Paradigmatic of path dependence, previous attempts to change the workforce education and training institutions in the U.S. failed. Indeed, there were repeated initiatives to broaden the choice set, including adding German-style apprenticeships. This included both top-down and government-led initiatives during the first Clinton Administration, who sought to follow Germany as a template, as well as more local bottom-up initiatives, such as the Wisconsin Regional Training Partnership as a sector-based solution (Rogers and Parker 1996). However, these initiatives failed, and the institutions of workforce training continued on their path.
When it entered the U.S. market, EnergyCorp faced this existing institutional path, and the U.S. subsidiary serving as focal case in this study was drawn onto the path. For a considerable amount of time the U.S. subsidiary adopted the ‘predominant action pattern,’ meaning that it recruited its workforce on the external market and administered flexible in-house training. When significant growth created demand for a large number of skilled workers in a very short period of time, EnergyCorp’s subsidiary in the U.S. was unable to meet the need, and experienced a significant skills shortage, damaging productivity and preventing it from exploiting the full growth potential.

4.2.2 Regaining scope for maneuver

Importantly, when the entity in the U.S. faced a sudden spike in demand for production workers, it made the experience that existing ‘predominant action patterns,’ which had become inscribed into the organization over time were insufficient: “There were just no people who demonstrated the ability in the market” (Executive; U.S. Headquarters).

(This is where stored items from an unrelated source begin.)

-- ==== Sys2Proof/Machine/Collectives.lean ====
section
/-!
DEFINITION. Machine/Collectives.lean: collective groups (R278–R281), instances (R284–R297), contributions and their tallies
(R293), the vote and its repair (R294, R470, R471).
-/
namespace Sys2Proof.Machine

/-! ### Groups -/

/-- A group of a context. -/
def State.group? (s : State) (ctx gid : Nat) : Option Group := s.links.groups.find? (fun g => g.ctx == ctx && g.id == gid)

/-- Change a group. -/
def State.modGroup (s : State) (ctx gid : Nat) (f : Group → Group) : State :=
  s.modLinks (fun l => { l with groups := l.groups.map (fun g => if g.ctx = ctx ∧ g.id = gid then f g else g) })

/-- Send a DATA operation to a rank of a group. ABORT goes outside the link regulator (LOG 16). -/
def State.sendRank (s : State) (g : Group) (rank : Nat) (i : Inner) : State :=
  match g.members[rank]? with
  | some d => s.sendR (if i.iop = 6 then none else some g.ctx) d { i with group := g.id, gen := g.gen, rank := g.rank }
  | none => s

/-- The group that a received DATA frame names: id, generation, and the sender at its rank. -/
def State.groupOf (s : State) (d : Delivered) : Option Group :=
  s.links.groups.find? (fun g => g.id == d.inner.group && g.gen == d.inner.gen && g.members[d.inner.rank]? == some d.src)

/-- Remove a group that never became live, with its final answer (R279). -/
def State.dropForming (s : State) (ctx gid : Nat) (st : Status) : State :=
  (s.modLinks (fun l => { l with groups := l.groups.filter (fun g => !(g.ctx == ctx && g.id == gid)) })).finishAll
    (fun w => w.ctx == ctx && w.what == .group gid) (fun _ => .of st)

/-- The comparison has ended with a least and a greatest tally: pass them down, and answer (R279). -/
def State.formed (s : State) (g : Group) (lo hi : Nat) : State :=
  let s1 := (childrenOf g.members.length g.rank).foldl (fun s c =>
    s.sendRank g c { iop := 5, last := true, tally := lo, arg := hi }) s
  if lo = hi then
    (s1.modGroup g.ctx g.id (fun g => { g with state := .live })).finishAll (fun w => w.ctx == g.ctx && w.what == .group g.id) (fun _ => .of .ok)
  else s1.dropForming g.ctx g.id .digestMismatch

/-- Advance a formation: when every child has been heard, the least and greatest tallies go up, or end at rank 0. -/
def State.formStep (s : State) (ctx gid : Nat) : State :=
  match s.group? ctx gid with
  | none => s
  | some g =>
    let kids := childrenOf g.members.length g.rank
    if g.state != .forming || g.sentUp || !kids.all (fun k => g.heard.any (fun h => h.1 == k)) then s
    else
      let lo := g.heard.foldl (fun a h => min a h.2.1) g.form
      let hi := g.heard.foldl (fun a h => max a h.2.2) g.form
      if g.rank = 0 then s.formed g lo hi
      else (s.modGroup ctx gid (fun g => { g with sentUp := true })).sendRank g ((g.rank - 1) / 2) { iop := 5, tally := lo, arg := hi }

/-- A member list: 16-bit ordinals. -/
def ordinalsOf : Nat → Bytes → List Nat
  | 0, _ => []
  | n + 1, bs => ofLe (bs.take 2) :: ordinalsOf n (bs.drop 2)

/-- GROUP_CREATE, the creating form (R278, R279, R376). The read of the list may fail; its status is the answer (DEDUCED LOG 33). -/
def createGroup (m : Msg) (ups : List Upset) (s : State) (x : Session) (c : Ctx) : State × Option Reply :=
  let w := ofLe (slice m.payload 0 32)
  let gid := field w 15 0
  let gen := field w 23 16
  let n := field w 63 32
  let addr := field w 111 64
  let tmo := field w 143 128
  if n == 0 || decide (65536 < n) || decide (addr % 64 ≠ 0) || !c.mapped addr (2 * n) then refuse s .extent
  else if c.consortium && (match c.policy with
      | some p => !(decide (p.progAddr ≤ addr) && decide (addr + 2 * n ≤ p.progAddr + p.progPages * pageSize))
      | none => true) then refuse s .denied
  else
    let r := s.readV c.id none ups addr (2 * n)
    match r.2 with
    | .error e => refuse r.1 e
    | .ok bs =>
      let s1 := r.1
      let ms := ordinalsOf n bs
      match firstOf [
          (hasDup ms || !ms.contains s.links.ordinal || ms.any (fun o => decide (s.links.sizeM1 < o)) || tmo == 0
            || s.links.groups.any (fun g => g.ctx == c.id && g.id == gid), Status.denied),
          (s.links.groupGens.any (fun g => g.1 == c.id && g.2.1 == gid && g.2.2 == gen), .staleGeneration),
          (decide (1024 ≤ (s.links.groups.filter (fun g => g.state != .forming)).length), .noSlot)] with
      | some st => refuse s1 st
      | none =>
        let form := tally (m.payload.take 8 ++ List.replicate 6 0 ++ (slice m.payload 14 18) ++ bs)
        let rank := (ms.findIdx? (fun o => o == s.links.ordinal)).getD 0
        let mine := s1.links.early.filter (fun e => e.1 == gid && e.2.1 == gen)
        let g : Group := { ctx := c.id, ctxGen := c.gen, id := gid, gen := gen, members := ms, rank := rank, tmo := tmo,
                           created := s.hub.timer, form := form, heard := mine.map (fun e => e.2.2) }
        let s2 := s1.modLinks (fun l =>
          { l with groups := l.groups ++ [g], early := l.early.filter (fun e => !(e.1 == gid && e.2.1 == gen)),
                   groupGens := (c.id, gid, gen) :: l.groupGens.filter (fun y => !(y.1 == c.id && y.2.1 == gid)) })
        (s2.await x .groupCreate m (.group gid), some (.of .pending))

/-- Instances of a group. -/
def State.groupInsts (s : State) (ctx gid : Nat) : List Inst := s.links.insts.filter (fun i => i.ctx == ctx && i.group == gid)

/-- Destroy a group whose instances have all completed (R280). -/
def State.settleGroup (s : State) (ctx gid : Nat) : State :=
  match s.group? ctx gid with
  | none => s
  | some g =>
    if g.state != .destroying || !(s.groupInsts ctx gid).isEmpty then s
    else
      (s.modLinks (fun l => { l with groups := l.groups.filter (fun y => !(y.ctx == ctx && y.id == gid)) })).finishAll
        (fun w => w.ctx == ctx && w.what == .groupEnd gid) (fun _ => .of .ok)

/-- GROUP_CREATE, the destroying form (R280); a group that is not in force with that generation gives STALE_GENERATION (R343). -/
def destroyGroup (m : Msg) (s : State) (x : Session) (c : Ctx) : State × Option Reply :=
  let w := ofLe (slice m.payload 0 32)
  match s.group? c.id (field w 15 0) with
  | none => refuse s .staleGeneration
  | some g =>
    if g.gen ≠ field w 23 16 ∨ g.state = .forming ∨ g.state = .destroying then refuse s .staleGeneration
    else
      let s1 := s.modGroup c.id g.id (fun g => { g with state := .destroying })
      if (s.groupInsts c.id g.id).isEmpty then okay (s1.settleGroup c.id g.id)
      else (s1.await x .groupCreate m (.groupEnd g.id), none)

/-- GROUP_CREATE, both forms. -/
def doGroupCreate (m : Msg) (ups : List Upset) : State → Session → State × Option Reply :=
  withCtx m fun s x c =>
    let w := ofLe (slice m.payload 0 32)
    match firstOf [
        (decide (m.length ≠ 32), Status.badLength),
        (anySet w 31 25 || anySet w 127 112 || anySet w 255 144, .reservedSet)] with
    | some st => refuse s st
    | none => if flag w 24 then destroyGroup m s x c else createGroup m ups s x c

/-- GROUP_CREATE, creating. -/
def execGroupCreate (m : Msg) (upsets : List Upset) (s : State) : Host.Outcome State Fault Refusal :=
  .next (s.requestThen .groupCreate m (doGroupCreate m upsets) (fun t => t.formStep m.ctx (field (ofLe (slice m.payload 0 2)) 15 0)))

/-- GROUP_CREATE, destroying. -/
def execGroupDestroy (m : Msg) (s : State) : Host.Outcome State Fault Refusal :=
  .next (s.requestThen .groupCreate m (doGroupCreate m []) (fun t => t.formStep m.ctx (field (ofLe (slice m.payload 0 2)) 15 0)))

/-- GROUP_FORM_TIMEOUT (R279). -/
def execGroupFormTimeout (ctx group : Nat) (s : State) : Host.Outcome State Fault Refusal :=
  .next (match s.group? ctx group with
    | some g => if s.alive && g.state == .forming && decide (g.created + g.tmo * 2 ^ 20 ≤ s.hub.timer) then s.dropForming ctx group .timeout
                else s
    | none => s)

/-! ### Instances -/

/-- An instance in progress. -/
def State.inst? (s : State) (ctx gid n : Nat) : Option Inst :=
  s.links.insts.find? (fun i => i.ctx == ctx && i.group == gid && i.inst == n)

/-- Change an instance. -/
def State.modInst (s : State) (i : Inst) (f : Inst → Inst) : State :=
  s.modLinks (fun l => { l with insts := l.insts.map (fun j => if j.ctx = i.ctx ∧ j.group = i.group ∧ j.inst = i.inst then f j else j) })

/-- Send ABORT for an instance to every other member (R295). -/
def State.sendAbort (s : State) (g : Group) (n : Nat) : State :=
  (List.range g.members.length).foldl (fun s r => if r = g.rank then s else s.sendRank g r { iop := 6, inst := n }) s

/-- Break a group (R295). -/
def State.breakGroup (s : State) (ctx gid n : Nat) : State :=
  match s.group? ctx gid with
  | none => s
  | some g => (s.modGroup ctx gid (fun g => { g with broken := true })).sendAbort g n

/-- The fields of Table 09-11. -/
def Inst.res1 (i : Inst) (rank : Nat) (none_ : Bool) : Nat :=
  i.flags + i.inst * 2 ^ 8 + min i.dissent.length 0xFFFF * 2 ^ 40 + (if i.dissent.contains rank then 2 ^ 56 else 0) + (if none_ then 2 ^ 57 else 0)

/-- Does `res0` carry a tally? (Table 09-11) -/
def Inst.carries (i : Inst) (st : Status) : Bool :=
  let a := collArgs i.args
  (st == .ok || st == .divergence) && a.coll != 6 && !(a.coll == 3 && i.rank != a.root)

/-- What an instance writes at its member (Table 09-9); an audit of OPT_STEP writes nothing. -/
def Inst.target (i : Inst) : List Region :=
  let a := collArgs i.args
  let n := a.writes i.members.length i.rank * collElem a.dstFmt
  if i.audit.isSome || n == 0 then [] else [{ space := 0, addr := a.dst, bytes := n }]

/-- The destination of an instance that ends with another status than OK and DIVERGENCE is unspecified (R296): free bytes. -/
def State.spoilTarget (s : State) (i : Inst) (st : Status) : State :=
  if st == .ok || st == .divergence then s
  else s.scramble { ctx := i.ctx, queue := i.queue, core := 0, ups := [] } i.target

/-- End an instance with a status: its Ledger entry is free, its record ends, or its OPT_STEP hears the verdict (R295–R297, R472). -/
def State.endInst (s : State) (i : Inst) (st : Status) : State :=
  let s0 := s.spoilTarget i st
  let s1 := if st = .timeout then { s0 with ledger := s0.ledger.expire i.tag s0.hub.timer } else s0.freeTag i.tag
  let s2 := s1.modLinks (fun l => { l with insts := l.insts.filter (fun j => !(j.ctx == i.ctx && j.group == i.group && j.inst == i.inst)) })
  let s3 : State := match i.audit with
    | none => s2.endRec i.ctx i.queue i.seq i.iter st (if i.carries st then i.result else 0)
        (i.res1 i.rank (st == Status.divergence && i.winner.isNone && !i.votes.isEmpty)) true
    | some t => s2.modCtx i.ctx (fun c =>
        let told (r : OptRun) : OptRun :=
          { r with verdict := some st, auditing := false, split := st == Status.divergence && i.winner.isNone,
                   copies := if i.dissent.contains i.rank then i.acc else [] }
        let hear (o : OptReq) : OptReq := if o.tag = t then { o with run := o.run.map told } else o
        { c with opt := c.opt.map hear })
  s3.settleGroup i.ctx i.group

/-- End an instance and break its group. -/
def State.failInst (s : State) (i : Inst) (st : Status) : State := (s.breakGroup i.ctx i.group i.inst).endInst i st

/-- Cut a contribution into frames of at most 4,096 bytes (R293): the last carries the tally. -/
def chunkFrames (n num tal : Nat) : Nat → Nat → Bytes → List Inner
  | 0, _, _ => []
  | fuel + 1, off, bs =>
    let rest := bs.drop 4096
    let f : Inner := { iop := 1, inst := n, off := off, last := rest.isEmpty, tally := if rest.isEmpty then tal else 0, arg := num,
                       data := bs.take 4096 }
    if rest.isEmpty then [f] else f :: chunkFrames n num tal fuel (off + 16) rest

/-- Send the frames of a contribution. -/
def State.sendFrames (s : State) (g : Group) (rank n num : Nat) (data : Bytes) : State :=
  (chunkFrames n num (tally data) (data.length / 4096 + 1) 0 data).foldl (fun s f => s.sendRank g rank f) s

/-- Send a contribution to a rank (R293); it is kept until its ACK. -/
def State.contribute (s : State) (i : Inst) (rank : Nat) (data : Bytes) : State :=
  match s.group? i.ctx i.group with
  | none => s
  | some g =>
    let num := sparse i.sent rank
    (s.modInst i (fun i => { i with sent := setSparse i.sent rank (num + 1),
                                    sending := i.sending ++ [{ peer := rank, num := num, data := data, sentAt := s.hub.timer }] })).sendFrames
      g rank i.inst num data

/-- Bytes of an element of the running result. -/
def CollArgs.unitBytes (a : CollArgs) : Nat := if a.sums then 4 else collElem a.srcFmt

/-- Bytes that a member writes at its destination; none where Table 09-9 writes nothing. -/
def Inst.output (i : Inst) : Bytes :=
  let a := collArgs i.args
  match a.coll with
  | 1 => slice i.acc (i.rank * a.count * 4) (a.count * 4)
  | 3 => if i.rank = a.root then i.acc else []
  | 6 => []
  | _ => i.acc

/-- Tree neighbours of a rank. -/
def treeNeighbours (n r : Nat) : List Nat := childrenOf n r ++ (if r = 0 then [] else [(r - 1) / 2])

/-- The call signature of an instance (R285); an audit's stands in its place. -/
def Inst.sign (i : Inst) : Nat := if i.audit.isSome then i.args else (collArgs i.args).signature

/-- Steps of the comparison of result tallies (R294): ranges come from the children, go up, come down, and go on. -/
def rangeSteps (n r : Nat) : List PlanStep :=
  (childrenOf n r).map (fun c => { frm := [c], recvN := 1 })
    ++ (if r = 0 then [] else [{ dest := some ((r - 1) / 2), sendN := 1 }, { frm := [(r - 1) / 2], recvN := 2 }])
    ++ (childrenOf n r).map (fun c => { dest := some c, sendN := 1 })

/-- The pair of least and greatest tally as a contribution. -/
def rangeBytes (lo hi : Nat) : Bytes := toLe 8 lo ++ toLe 8 hi

/-- How many votes a tally has. -/
def votesFor (vs : List (Nat × Nat)) (t : Nat) : Nat := (vs.filter (fun v => v.2 == t)).length

/-- The tally that most members hold, if no other has as many (R294). -/
def majority (vs : List (Nat × Nat)) : Option Nat :=
  match leastBy (fun v => vs.length - votesFor vs v.2) vs with
  | none => none
  | some v => if vs.any (fun w => w.2 != v.2 && votesFor vs w.2 == votesFor vs v.2) then none else some v.2

/-- The result of a vote as rank 0 sends it down: majority mark and tally, then every vote (LOG 33). -/
def voteBytes (vs : List (Nat × Nat)) : Bytes :=
  vs.flatMap (fun v => toLe 2 v.1 ++ toLe 8 v.2)

/-- Read a vote. -/
def votesOf : Nat → Bytes → List (Nat × Nat)
  | 0, _ => []
  | n + 1, bs => (ofLe (bs.take 2), ofLe (slice bs 2 8)) :: votesOf n (bs.drop 10)

/-- First differing piece of 1 MiB of two runs of bytes, as an offset. -/
def firstDiffer (a b : Bytes) : Nat :=
  ((List.range (a.length / 2 ^ 20 + 1)).find? (fun k => slice a (k * 2 ^ 20) (2 ^ 20) != slice b (k * 2 ^ 20) (2 ^ 20))).getD 0 * 2 ^ 20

In response, EnergyCorp had to
“start to develop courses, teach courses […]. So the short-term [response] was running a lot of people through courses using that as a mechanism to select the best out of those, I think the number is around 4,300 people through the training, and employed about 800 or 900 of them” (Executive; U.S. Headquarters).
Importantly, the ‘shock’ of a sudden and rapid expansion triggered a thinking process about a longer-term, sustainable solution to meeting the skill demand and managing a pipeline of skilled worker talent. Here, the embeddedness within the MNC organization was critical, as home-country operations were able to direct their American colleagues towards apprenticeship as a possible solution to their local problems. As the HR Director of the focal U.S. subsidiary explains:
“Once we had exhausted our resources in a short time period, that we were not having much success with qualified candidates in the Midwest or the Southeast, that was when the decision was made, then we have got to invest ourselves through an apprenticeship program, and we have got to invest, let’s invest locally” (HR Director; U.S. Subsidiary).

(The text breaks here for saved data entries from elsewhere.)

/-- What opens a session (R327): the host's signature over the transcript hash. -/
def State.openStatus (s : State) (x : Session) (m : Msg) : Status :=
  match s.refusalOf x .keyExchange m with
  | some st => st
  | none => match exchangeCheck m false with
    | some st => st
    | none =>
      if !allZero (slice m.payload 114 14) then .reservedSet
      else if s.verifies x.hostKey (x.transcript ++ ascii "host") (slice m.payload 0 114) then .ok else .denied

/-- KEY_EXCHANGE on a session in handshake (R327): it opens, or the handshake is closed. -/
def doKeyOpen (m : Msg) (s : State) : State :=
  let s0 := s.takeMail .keyExchange m
  match s0.session? m.session with
  | none => s
  | some x => match s0.openStatus x m with
    | .ok => (s0.modSession m.session (fun y => { y with isOpen := true, lastFrame := s.hub.timer })).answer .keyExchange m (.of .ok)
    | .denied => (s0.answer .keyExchange m (.of .denied)).endSession m.session 4 none
    | st => s0.answer .keyExchange m (.of st)

/-- The rekey of R329: the new keys are formed, and come into force after the answer. -/
def doRekey (m : Msg) (s : State) (x : Session) : State × Option Reply :=
  match exchangeCheck m true with
  | some st => refuse s st
  | none =>
    let d := s.draw 88
    let ks := kmac256 (x.keyIn ++ sharedOfAnswer d.2 m.payload) x.transcript "QUEKO REKEY" 64
    (d.1.modSession m.session (fun y => { y with next := some (ks.take 32, ks.drop 32) }),
      some { status := .ok, payload := exchangeAnswer d.2 m.payload })

/-- The old keys go when nothing needs them any more (R329). -/
def Session.shedOld (x : Session) : Session :=
  let passed := match x.rx.oldKept with
    | some q => decide (q < x.rx.ack)
    | none => true
  { x with rx := { x.rx with oldKept := if passed then none else x.rx.oldKept }, oldIn := if passed then [] else x.oldIn,
           oldOut := if x.tx.oldLeft == 0 && x.tx.unacked.all (fun f => f.kphase == x.tx.kphase) then [] else x.oldOut }

/-- Frames sent after the answer of a rekey use the new keys, with the key phase flipped (R329). -/
def Session.turn (x : Session) : Session :=
  match x.next with
  | none => x
  | some (i, o) =>
    ({ x with keyIn := i, keyOut := o, oldIn := x.keyIn, oldOut := x.keyOut, next := none,
              rx := { x.rx with kphase := !x.rx.kphase, oldKept := some (2 ^ 64), frames := 0, rotated := false, lastRotate := 0 },
              tx := { x.tx with kphase := !x.tx.kphase, oldLeft := x.tx.waiting.length, frames := 0, rotated := false,
                                lastRotate := 0 } } : Session).shedOld

/-- KEY_EXCHANGE of either kind. -/
def doKeyExchange (m : Msg) (s : State) : State :=
  if s.alive && s.inTurn .keyExchange m && (match s.session? m.session with
      | some x => !x.isOpen
      | none => false) then doKeyOpen m s
  else s.requestThen .keyExchange m (doRekey m) (fun t => t.modSession m.session Session.turn)

/-- KEY_EXCHANGE with `arg0` 0. -/
def execKeyExchangeOpen (m : Msg) (s : State) : Host.Outcome State Fault Refusal := .next (doKeyExchange m s)
/-- KEY_EXCHANGE with `arg0` 1. -/
def execKeyExchangeRekey (m : Msg) (s : State) : Host.Outcome State Fault Refusal := .next (doKeyExchange m s)

/-! ### FEATURES and HEARTBEAT -/

/-- FEATURES (R328). -/
def doFeatures (m : Msg) (s : State) (x : Session) : State × Option Reply :=
  if m.length ≠ 16 then refuse s .badLength
  else
    let f := x.features &&& ofLe (slice m.payload 0 16)
    (s.modSession m.session (fun y => { y with features := f }), some { status := .ok, payload := toLe 16 f })

/-- FEATURES. -/
def execFeatures (m : Msg) (s : State) : Host.Outcome State Fault Refusal := .next (s.request .features m (doFeatures m))

/-- HEARTBEAT (R330). -/
def doHeartbeat (m : Msg) (s : State) (_ : Session) : State × Option Reply :=
  if m.length ≠ 0 then refuse s .badLength
  else (s, some { status := .ok, arg0 := s.hub.timer, payload := toLe 4 s.otp.bootEpoch ++ toLe 4 0 })

/-- HEARTBEAT. -/
def execHeartbeat (m : Msg) (s : State) : Host.Outcome State Fault Refusal := .next (s.request .heartbeat m (doHeartbeat m))

/-! ### Frames that arrive -/

/-- Count a frame that HOST discards (R301, R310). -/
def State.hostDrop (s : State) : State := s.hostDrops 1
/-- Count a frame of another generation (R310). -/
def State.hostStale (s : State) : State := { s with logs := { s.logs with hostStale := hostCount s.logs.hostStale 1 } }

/-- Does the device hold the key of the frame's phase? -/
def Session.opens (x : Session) (f : QFrame) : Bool := f.kphase == x.rx.kphase || x.rx.oldKept.isSome

/-- A frame whose tag verified renews the heartbeat, sets the address of the session, and counts under its key (R311, R330, R417). -/
def Session.heard (x : Session) (f : QFrame) (now : Nat) : Session :=
  { x with lastFrame := now, peer := f.peer,
           rx := { x.rx with ce := x.rx.ce + f.ce.toNat, frames := x.rx.frames + (if f.kphase = x.rx.kphase then 1 else 0) } }

/-- The checks of R310 up to the tag, the frame's body and place in its order apart: the session, when the frame passes; `kind` is the type of
frame that has such a body. A frame that MACsec does not protect is discarded where it must (Table 10-3). -/
def State.hostFrame (s : State) (kind : Nat) (f : QFrame) : State × Option Session :=
  let s0 := s.modHost (fun h => { h with received := hostCount h.received 1 })
  if (s.host.cfg.macsecReq && !f.sec) || f.ver != 1 || f.kind != kind || f.rsvd != 0 then (s0.hostDrop, none)
  else match s0.session? f.session with
    | none => (s0.hostDrop, none)
    | some x =>
      if x.gen ≠ f.sgen then (s0.hostStale, none)
      else if !f.tagOk || !x.opens f then
        -- the alarm names the hub and, for HOST, port 0 (R395; DEDUCED LOG 27)
        ((s0.hostDrop.modHost (fun h => { h with authFails := hostCount h.authFails 1 })).alarmPort dieHub 12 0, none)
      else
        let s1 := s0.modSession f.session (fun y => y.heard f s.hub.timer)
        (s1, s1.session? f.session)

/-! ### Messages that are complete -/

/-- The mailbox code of an answer to an EVENT request. -/
def eventAnswerCode : Nat := Opcode.event.code + 65536 + 131072

/-- Put a message into the mailbox of its session. -/
def State.putMail (s : State) (n code : Nat) (m : Msg) : State :=
  s.modSession n (fun x => { x with rx := { x.rx with mailbox := x.rx.mailbox ++ [(code, m)] } })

The HR Director as well as the rest of the top management team were American, and thus not familiar with the apprenticeship practice. An important antecedent of the ‘decision to invest in an apprenticeship program’, therefore, was tapping into the knowledge repertoire of EnergyCorp as a German multinational. The President and CEO, also an American, recounts how this enabled EnergyCorp to make a link to the home-country practice of apprenticeship training:
“And then we said, okay, now where do we get […] a pipeline of workers to be able to fill the jobs inside the factory and again, we looked around and said, well, actually [Name of city of location] has good community colleges, good high schools, how could we mobilize some of the resources there […]? And that is where we kind of made the link to the apprenticeship program we were already using and German companies were already using so successfully in Germany in terms of reaching already down into the high schools and getting some of the students ready for, let’s say a vocational career” (President and CEO; U.S. Headquarters).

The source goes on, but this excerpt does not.